For the word "foldl", return each line of the data in which it occurs.

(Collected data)
--------------------------------------------------

/-- ICU_T registers of target `t`; a claim read's own value is given where it is read. -/
def icuTReg (s : State) (t o : Nat) : Option Nat :=
  let x := tgt s t
  let pw := match x.power with | .awake => 0 | .sleeping => 1 | .waking => 2
  [(0x00, at' x.mask 4 + x.threshold.toNat), (0x04, put' pw 2 30 + put' (tgtRank x) 5 16 + (nextClaim s t).getD 0x3FF),
   (0x08, 0x3FF), (0x0C, 0), (0x10, at' x.wakeValid 31 + x.wakeSrc.toNat)].lookup o

def icuReg (s : State) (o : Nat) : Option Nat :=
  if 0x1000 ≤ o ∧ o < 0x1500 then icuTReg s ((o - 0x1000) / 0x100) (o % 0x100)
  else if 0x400 ≤ o ∧ o < 0xC00 ∧ o % 4 = 0 then some (srcCfgWord s ((o - 0x400) / 4))
  else if 0x80 ≤ o ∧ o < 0x280 ∧ o % 4 = 0 then
    let w := o / 4 % 16
    match (o - 0x80) / 0x40 with
    | 0 => some (flagWord (pendBit s) w)
    | 3 => some (flagWord (fun n => (src s n).en && !icuReserved n) w)
    | 6 => some (flagWord (activeBit s) w)
    | 7 => some (flagWord (fun n => (Tab.get 0 s.icu.hostEn w).getLsbD (n % 32) && !icuReserved n) w)
    | _ => some 0
  else
    let i := s.icu
    [(0x00, 1), (0x04, i.status.toNat), (0x08, i.spurious.toNat), (0x0C, i.badComplete.toNat), (0x10, i.merged.toNat),
     (0x14, i.reroute.toNat), (0x18, i.wakes.toNat), (0x1C, i.bar0Denied.toNat), (0x20, i.hostVec.toNat)].lookup o

/-! ## MEM (R283 to R285) -/

def memStatusWord (m : MemSt) : Nat := m.status.toNat + at' m.hot 7 + at' m.cryptOn 8 + at' m.locked 9

def memReg (s : State) (o : Nat) : Option Nat :=
  match regIndex 0x100 4 24 o with
  | some c => some (Tab.get 0 s.mem.chanCe c).toNat
  | none =>
    let m := s.mem
    ([(0x00, put' s.fuse.eccRev.toNat 8 8 + 1), (0x04, memStatusWord m), (0x08, m.intEn.toNat),
      (0x18, put' (freeExtents s).length 13 16 + allocatable s),
      (0x1C, put' (sparesLeft s) 5 16 + (s.flash.retired.length + s.flash.removed.length)), (0x28, m.ue.toNat),
      (0x2C, m.errInfo.toNat), (0x38, m.tfInfo.toNat), (0x48, m.bar2Denied.toNat), (0x4C, m.scrubPasses.toNat),
      (0x50, put' m.wipes.toNat 16 16 + put' m.wipeCause.toNat 2 2 + at' m.wipeFailed 1 + at' m.wipeActive 0)] ++
      regPair 0x10 (bar2Base s) ++ regPair 0x20 m.ce.toNat ++ regPair 0x30 m.errAddr.toNat ++
      regPair 0x40 m.tfAddr.toNat).lookup o

/-! ## RNG (R441, R442) -/

def rngStateCode : RngState → Nat
  | .startup => 0 | .running => 1 | .restart => 2 | .kat => 3 | .fatal => 4

def rngReg (p : Path) (s : State) (o : Nat) : Option Nat :=
  let r := s.rng
  match regIndex 0x40 4 32 o with
  | some n => some (Tab.get 0 r.katIn n).toNat
  | none =>
    match regIndex 0xC0 4 8 o with
    | some n => some (match p with | .bar0 => 0 | .localPort => (Tab.get 0 r.katOut n).toNat)
    | none =>
      ([(0x00, 1), (0x04, put' (rngStateCode r.st) 3 29 + put' r.buffer.length 8 16 + put' r.failRun 3 8 + r.flags.toNat),
        (0x08, r.intEn.toNat), (0x0C, put' r.katLen.toNat 8 8 + at' (r.st == RngState.kat) 0), (0x10, 0x40000000), (0x14, 0),
        (0x20, r.discards.toNat), (0x24, r.rctFails.toNat), (0x28, r.aptFails.toNat), (0x2C, r.restarts.toNat),
        (0x30, r.cellFail.toNat), (0x34, r.swNotReady.toNat)] ++ regPair 0x18 r.blocks.toNat).lookup o

/-! ## ANL, ARR and the engine windows (R134, R201, R203, R242, R286) -/

/-- Annealing runs admitted and not complete (R134). With more than 255 of them the field stands at 255: the model's choice
(log 71). -/
def activeRuns (s : State) : Nat :=
  min (s.cmds.filter fun c => (c.st == .ready || c.st == .running) && match c.work with | .anneal _ => true | _ => false).length 255

def anlReg (s : State) (o : Nat) : Option Nat :=
  let a := s.anl
  ([(0x00, put' s.fuse.noiseRev.toNat 8 8 + 1), (0x04, put' (activeRuns s) 8 16 + a.status.toNat), (0x08, a.intEn.toNat),
    (0x38, a.mismatch.toNat)] ++ regPair 0x10 a.sweeps.toNat ++ regPair 0x18 a.full.toNat ++
    regPair 0x20 a.delta.toNat ++ regPair 0x28 a.conflicts.toNat ++ regPair 0x30 a.recompute.toNat).lookup o

def arrReg (s : State) (o : Nat) : Option Nat :=
  let a := s.arr
  ([(0x00, put' s.fuse.arithRev.toNat 8 8 + 1), (0x04, a.status.toNat), (0x08, a.intEn.toNat), (0x28, a.i8Tiles.toNat),
    (0x2C, a.outTiles.toNat), (0x38, a.parkCorr.toNat), (0x3C, a.parkUncorr.toNat)] ++ regPair 0x10 a.satTiles.toNat ++
    regPair 0x18 a.longTiles.toNat ++ regPair 0x20 a.fpTiles.toNat ++ regPair 0x30 a.steps.toNat).lookup o

/-- SPAD_E_REPAIR of a physical engine: columns repaired over its 48 banks, and the fewest spares of 8 left in one. -/
def repairWord (m : MapSt) (p : Nat) : Nat :=
  let f := fun b => (Tab.get 0 m.fuseRep (48 * p + b)).toNat
  let so := fun b => (Tab.get 0 m.softRep (48 * p + b)).toNat
  let sum := fun (g : Nat → Nat) => min ((List.range 48).foldl (fun a b => a + g b) 0) 255
  put' (sum f) 8 16 + put' (sum so) 8 8 + (List.range 48).foldl (fun a b => min a (8 - f b - so b)) 8

def engReg (s : State) (n o : Nat) : Option Nat :=
  let e := eng s n
  match regIndex 0x1010 4 8 o with
  | some g => some (groupWord (grp e g)).toNat
  | none =>
    match regIndex 0x1030 4 8 o with
    | some g => some (groupKWord (grp e g)).toNat
    | none =>
      match regIndex 0x2040 4 32 o with
      | some i => some (Tab.get 0 (if i % 2 = 0 then e.winBase else e.winSize) (i / 2)).toNat
      | none =>
        [(0x1000, (engineStatusWord e).toNat), (0x1004, e.fault.toNat), (0x1050, (pcWord e).toNat), (0x1054, e.pfault.toNat),
         (0x2000, e.spStatus.toNat), (0x2004, e.spCe.toNat), (0x2008, e.xwCollide.toNat),
         (0x200C, match physOf s n with | some p => repairWord s.emap p | none => 0)].lookup o
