-- ==== Sys2Proof/Machine/Dispatch.lean ====
section
/-! DEFINITION. One arm per command of the table: each calls its meaning (95). -/

namespace Sys2Proof.Machine

def exec (i : Instr) (s : State) : Host.Outcome State Fault Refusal :=
  match i with
  | .powerOn => Sys2Proof.Machine.execPowerOn s
  | .resetN lowNs => Sys2Proof.Machine.execResetN lowNs s
  | .boot f => Sys2Proof.Machine.execBoot f s
  | .extentZeroed ext => Sys2Proof.Machine.execExtentZeroed ext s
  | .watchdog proc => Sys2Proof.Machine.execWatchdog proc s
  | .trialTimeout => Sys2Proof.Machine.execTrialTimeout s
  | .confirm path => Sys2Proof.Machine.execConfirm path s
  | .abandon path => Sys2Proof.Machine.execAbandon path s
  | .registerWrite path addr bytes value => Sys2Proof.Machine.execRegisterWrite path addr bytes value s
  | .badRegisterAccess write addr bytes => Sys2Proof.Machine.execBadRegisterAccess write addr bytes s
  | .lowWordRead path addr bytes => Sys2Proof.Machine.execLowWordRead path addr bytes s
  | .bar2Access off write len data => Sys2Proof.Machine.execBar2Access off write len data s
  | .atsInvalidation addr size => Sys2Proof.Machine.execAtsInvalidation addr size s
  | .functionLevelReset => Sys2Proof.Machine.execFunctionLevelReset s
  | .perstN => Sys2Proof.Machine.execPerstN s
  | .hostReadTimeout k addr => Sys2Proof.Machine.execHostReadTimeout k addr s
  | .feDbSq q t => Sys2Proof.Machine.execFeDbSq q t s
  | .feDbCq q h => Sys2Proof.Machine.execFeDbCq q h s
  | .feAqEnable value => Sys2Proof.Machine.execFeAqEnable value s
  | .feAqDisable value => Sys2Proof.Machine.execFeAqDisable value s
  | .commandFetch q => Sys2Proof.Machine.execCommandFetch q s
  | .admission => Sys2Proof.Machine.execAdmission s
  | .commandStart k place => Sys2Proof.Machine.execCommandStart k place s
  | .commandTimeout k => Sys2Proof.Machine.execCommandTimeout k s
  | .drainTimeout k => Sys2Proof.Machine.execDrainTimeout k s
  | .copyDone k => Sys2Proof.Machine.execCopyDone k s
  | .queueCreate k => Sys2Proof.Machine.execQueueCreate k s
  | .queueDestroy k => Sys2Proof.Machine.execQueueDestroy k s
  | .queueReset k => Sys2Proof.Machine.execQueueReset k s
  | .map k => Sys2Proof.Machine.execMap k s
  | .unmap k => Sys2Proof.Machine.execUnmap k s
  | .unmapComplete k => Sys2Proof.Machine.execUnmapComplete k s
  | .fenceSet k => Sys2Proof.Machine.execFenceSet k s
  | .peerBind k => Sys2Proof.Machine.execPeerBind k s
  | .modelLoad k => Sys2Proof.Machine.execModelLoad k s
  | .modelLoadEnd k => Sys2Proof.Machine.execModelLoadEnd k s
  | .modelUnload k => Sys2Proof.Machine.execModelUnload k s
  | .runAnneal k => Sys2Proof.Machine.execRunAnneal k s
  | .runProgram k => Sys2Proof.Machine.execRunProgram k s
  | .pause k => Sys2Proof.Machine.execPause k s
  | .resume k => Sys2Proof.Machine.execResume k s
  | .copy k => Sys2Proof.Machine.execCopy k s
  | .nop k => Sys2Proof.Machine.execNop k s
  | .peerSignal k => Sys2Proof.Machine.execPeerSignal k s
  | .abort k => Sys2Proof.Machine.execAbort k s
  | .turn k => Sys2Proof.Machine.execTurn k s
  | .sweepBoundary k => Sys2Proof.Machine.execSweepBoundary k s
  | .bestStateCopy k rowBlock => Sys2Proof.Machine.execBestStateCopy k rowBlock s
  | .engineFailure phys => Sys2Proof.Machine.execEngineFailure phys s
  | .openGroup n begins => Sys2Proof.Machine.execOpenGroup n s begins
  | .mma n begins => Sys2Proof.Machine.execMma n s begins
  | .drain n begins => Sys2Proof.Machine.execDrain n s begins
  | .sample n begins => Sys2Proof.Machine.execSample n s begins
  | .discard n => Sys2Proof.Machine.execDiscard n s
  | .red n => Sys2Proof.Machine.execRed n s
  | .vop n => Sys2Proof.Machine.execVop n s
  | .dma n => Sys2Proof.Machine.execDma n s
  | .atomf n => Sys2Proof.Machine.execAtomf n s
  | .set n => Sys2Proof.Machine.execSet n s
  | .add n => Sys2Proof.Machine.execAdd n s
  | .ld n => Sys2Proof.Machine.execLd n s
  | .st n => Sys2Proof.Machine.execSt n s
  | .br n => Sys2Proof.Machine.execBr n s
  | .loop n => Sys2Proof.Machine.execLoop n s
  | .bar n => Sys2Proof.Machine.execBar n s
  | .claim n => Sys2Proof.Machine.execClaim n s
  | .waitany n ended => Sys2Proof.Machine.execWaitany n ended s
  | .time n => Sys2Proof.Machine.execTime n s
  | .endProgram n => Sys2Proof.Machine.execEndProgram n s
  | .park n g => Sys2Proof.Machine.execPark n g s
  | .unpark n g ecc => Sys2Proof.Machine.execUnpark n g ecc s
  | .refresh ch => Sys2Proof.Machine.execRefresh ch s
  | .scrubRead ch => Sys2Proof.Machine.execScrubRead ch s
  | .wipeCheck clean => Sys2Proof.Machine.execWipeCheck clean s
  | .tamper lowNs => Sys2Proof.Machine.execTamper lowNs s
  | .record port udp payload head => Sys2Proof.Machine.execRecord port udp payload s head
  | .reasmTimeout si frameSeq => Sys2Proof.Machine.execReasmTimeout si frameSeq s
  | .frameCommit si => Sys2Proof.Machine.execFrameCommit si s
  | .streamEnable si value => Sys2Proof.Machine.execStreamEnable si value s
  | .streamStop si value => Sys2Proof.Machine.execStreamStop si value s
  | .submit d => Sys2Proof.Machine.execSubmit d s
  | .poll d => Sys2Proof.Machine.execPoll d s
  | .pauseFrame port => Sys2Proof.Machine.execPauseFrame port s
  | .arpRequest port src target tags => Sys2Proof.Machine.execArpRequest port src target tags s
  | .neighborSolicitation port src target tags => Sys2Proof.Machine.execNeighborSolicitation port src target tags s
  | .badFcsFrame port codewords => Sys2Proof.Machine.execBadFcsFrame port s codewords
  | .droppedDatagram d => Sys2Proof.Machine.execDroppedDatagram d s
  | .signalDetect l => Sys2Proof.Machine.execSignalDetect l s
  | .equalizeDone l => Sys2Proof.Machine.execEqualizeDone l s
  | .alignDone l reversed => Sys2Proof.Machine.execAlignDone l reversed s
  | .identifyDone l p => Sys2Proof.Machine.execIdentifyDone l p s
  | .trainingTimeout l => Sys2Proof.Machine.execTrainingTimeout l s
  | .holdoffEnd l => Sys2Proof.Machine.execHoldoffEnd l s
  | .retrain l => Sys2Proof.Machine.execRetrain l s
  | .laneLoss l => Sys2Proof.Machine.execLaneLoss l s
  | .dataFlit l f byteErrors => Sys2Proof.Machine.execDataFlit l f byteErrors s
  | .idleFlit l f byteErrors => Sys2Proof.Machine.execIdleFlit l f byteErrors s
  | .retryReq l f byteErrors => Sys2Proof.Machine.execRetryReq l f byteErrors s
  | .retryTimeout l => Sys2Proof.Machine.execRetryTimeout l s
  | .alignmentFlit l => Sys2Proof.Machine.execAlignmentFlit l s
  | .jobMessage l => Sys2Proof.Machine.execJobMessage l s
  | .jobReply l => Sys2Proof.Machine.execJobReply l s
  | .peerSignalMessage l => Sys2Proof.Machine.execPeerSignalMessage l s
  | .signalAck l => Sys2Proof.Machine.execSignalAck l s
  | .checkpointMessage l => Sys2Proof.Machine.execCheckpointMessage l s
  | .cmdEnd l => Sys2Proof.Machine.execCmdEnd l s
  | .splitJoin l => Sys2Proof.Machine.execSplitJoin l s
  | .splitSpins l => Sys2Proof.Machine.execSplitSpins l s
  | .splitEnergy l => Sys2Proof.Machine.execSplitEnergy l s
  | .splitFail l => Sys2Proof.Machine.execSplitFail l s
  | .getStatus r => Sys2Proof.Machine.execGetStatus r s
  | .setGlobalTimeout r => Sys2Proof.Machine.execSetGlobalTimeout r s
  | .setCarafeCrypt r => Sys2Proof.Machine.execSetCarafeCrypt r s
  | .setKwPolicy r => Sys2Proof.Machine.execSetKwPolicy r s
  | .setEthAddr r => Sys2Proof.Machine.execSetEthAddr r s
  | .setJobKey r => Sys2Proof.Machine.execSetJobKey r s
  | .installCert r => Sys2Proof.Machine.execInstallCert r s
  | .stageTable r => Sys2Proof.Machine.execStageTable r s
  | .commitTable r => Sys2Proof.Machine.execCommitTable r s
  | .takeOwnership r => Sys2Proof.Machine.execTakeOwnership r s
  | .releaseOwnership r => Sys2Proof.Machine.execReleaseOwnership r s
  | .decommission r => Sys2Proof.Machine.execDecommission r s
  | .setOwnerLock r => Sys2Proof.Machine.execSetOwnerLock r s
  | .clearOwnerLock r => Sys2Proof.Machine.execClearOwnerLock r s
  | .updateBegin r => Sys2Proof.Machine.execUpdateBegin r s
  | .updateBlock r => Sys2Proof.Machine.execUpdateBlock r s
  | .updateCommit r => Sys2Proof.Machine.execUpdateCommit r s
  | .updateActivate r => Sys2Proof.Machine.execUpdateActivate r s
  | .updateCancel r => Sys2Proof.Machine.execUpdateCancel r s
  | .setConfirmWindow r => Sys2Proof.Machine.execSetConfirmWindow r s
  | .updateStatus r => Sys2Proof.Machine.execUpdateStatus r s
  | .bbRead r => Sys2Proof.Machine.execBbRead r s
  | .messageArrival src => Sys2Proof.Machine.execMessageArrival src s
  | .levelAssert src => Sys2Proof.Machine.execLevelAssert src s
  | .levelDrop src => Sys2Proof.Machine.execLevelDrop src s
  | .delivery => Sys2Proof.Machine.execDelivery s
  | .targetAwake t => Sys2Proof.Machine.execTargetAwake t s
  | .targetSleep t => Sys2Proof.Machine.execTargetSleep t s
  | .icuTClaim path t => Sys2Proof.Machine.execIcuTClaim path t s
  | .icuTComplete path t value => Sys2Proof.Machine.execIcuTComplete path t value s
  | .icuPendSet path w mask => Sys2Proof.Machine.execIcuPendSet path w mask s
  | .icuPendClr path w mask => Sys2Proof.Machine.execIcuPendClr path w mask s
  | .icuEnSet path w mask => Sys2Proof.Machine.execIcuEnSet path w mask s
  | .icuEnClr path w mask => Sys2Proof.Machine.execIcuEnClr path w mask s
  | .icuTCtrlWrite path t value => Sys2Proof.Machine.execIcuTCtrlWrite path t value s
  | .icuSrcCfgWrite path src value => Sys2Proof.Machine.execIcuSrcCfgWrite path src value s
  | .blockPeriod raw => Sys2Proof.Machine.execBlockPeriod raw s
  | .startupTestEnd katOk => Sys2Proof.Machine.execStartupTestEnd katOk s
  | .failRunClear => Sys2Proof.Machine.execFailRunClear s
  | .rngRequest port => Sys2Proof.Machine.execRngRequest port s
  | .rngSwStatRead path bytes => Sys2Proof.Machine.execRngSwStatRead path bytes s
  | .rngSwDataRead path => Sys2Proof.Machine.execRngSwDataRead path s
  | .katEntry path len => Sys2Proof.Machine.execKatEntry path len s
  | .katExit path len => Sys2Proof.Machine.execKatExit path len s
  | .katGo path len => Sys2Proof.Machine.execKatGo path len s
  | .blotterWrite => Sys2Proof.Machine.execBlotterWrite s
  | .suppressed => Sys2Proof.Machine.execSuppressed s
  | .powerSample p => Sys2Proof.Machine.execPowerSample p s
  | .pointSet value => Sys2Proof.Machine.execPointSet value s
  | .thermtrip sensor temp vio => Sys2Proof.Machine.execThermtrip sensor temp vio s
  | .brownout rail vioHeld => Sys2Proof.Machine.execBrownout rail vioHeld s
  | .railRestored rail => Sys2Proof.Machine.execRailRestored s rail
  | .holdup => Sys2Proof.Machine.execHoldup s
  | .holdupRelease => Sys2Proof.Machine.execHoldupRelease s
  | .lowVoltage => Sys2Proof.Machine.execLowVoltage s
  | .lowVoltageRelease => Sys2Proof.Machine.execLowVoltageRelease s
  | .refclkLost => Sys2Proof.Machine.execRefclkLost s
  | .refclkRestored => Sys2Proof.Machine.execRefclkRestored s
  | .domainWake d => Sys2Proof.Machine.execDomainWake d s
  | .domainFault d => Sys2Proof.Machine.execDomainFault d s
  | .domainOff d => Sys2Proof.Machine.execDomainOff d s
  | .idleOff n => Sys2Proof.Machine.execIdleOff n s
  | .spadWinWrite size w value => Sys2Proof.Machine.execSpadWinWrite size w value s
  | .copyStopsAtBoundary k done => Sys2Proof.Machine.execCopyStopsAtBoundary k done s
  | .unknownOp op r => Sys2Proof.Machine.execUnknownOp op r s

end Sys2Proof.Machine
end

--------------------------------------------------

Exercise answer >>
  let sum := fun (g : Nat → Nat) => min ((List.range 48).foldl (fun a b => a + g b) 0) 255
  put' (sum f) 8 16 + put' (sum so) 8 8 + (List.range 48).foldl (fun a b => min a (8 - f b - so b)) 8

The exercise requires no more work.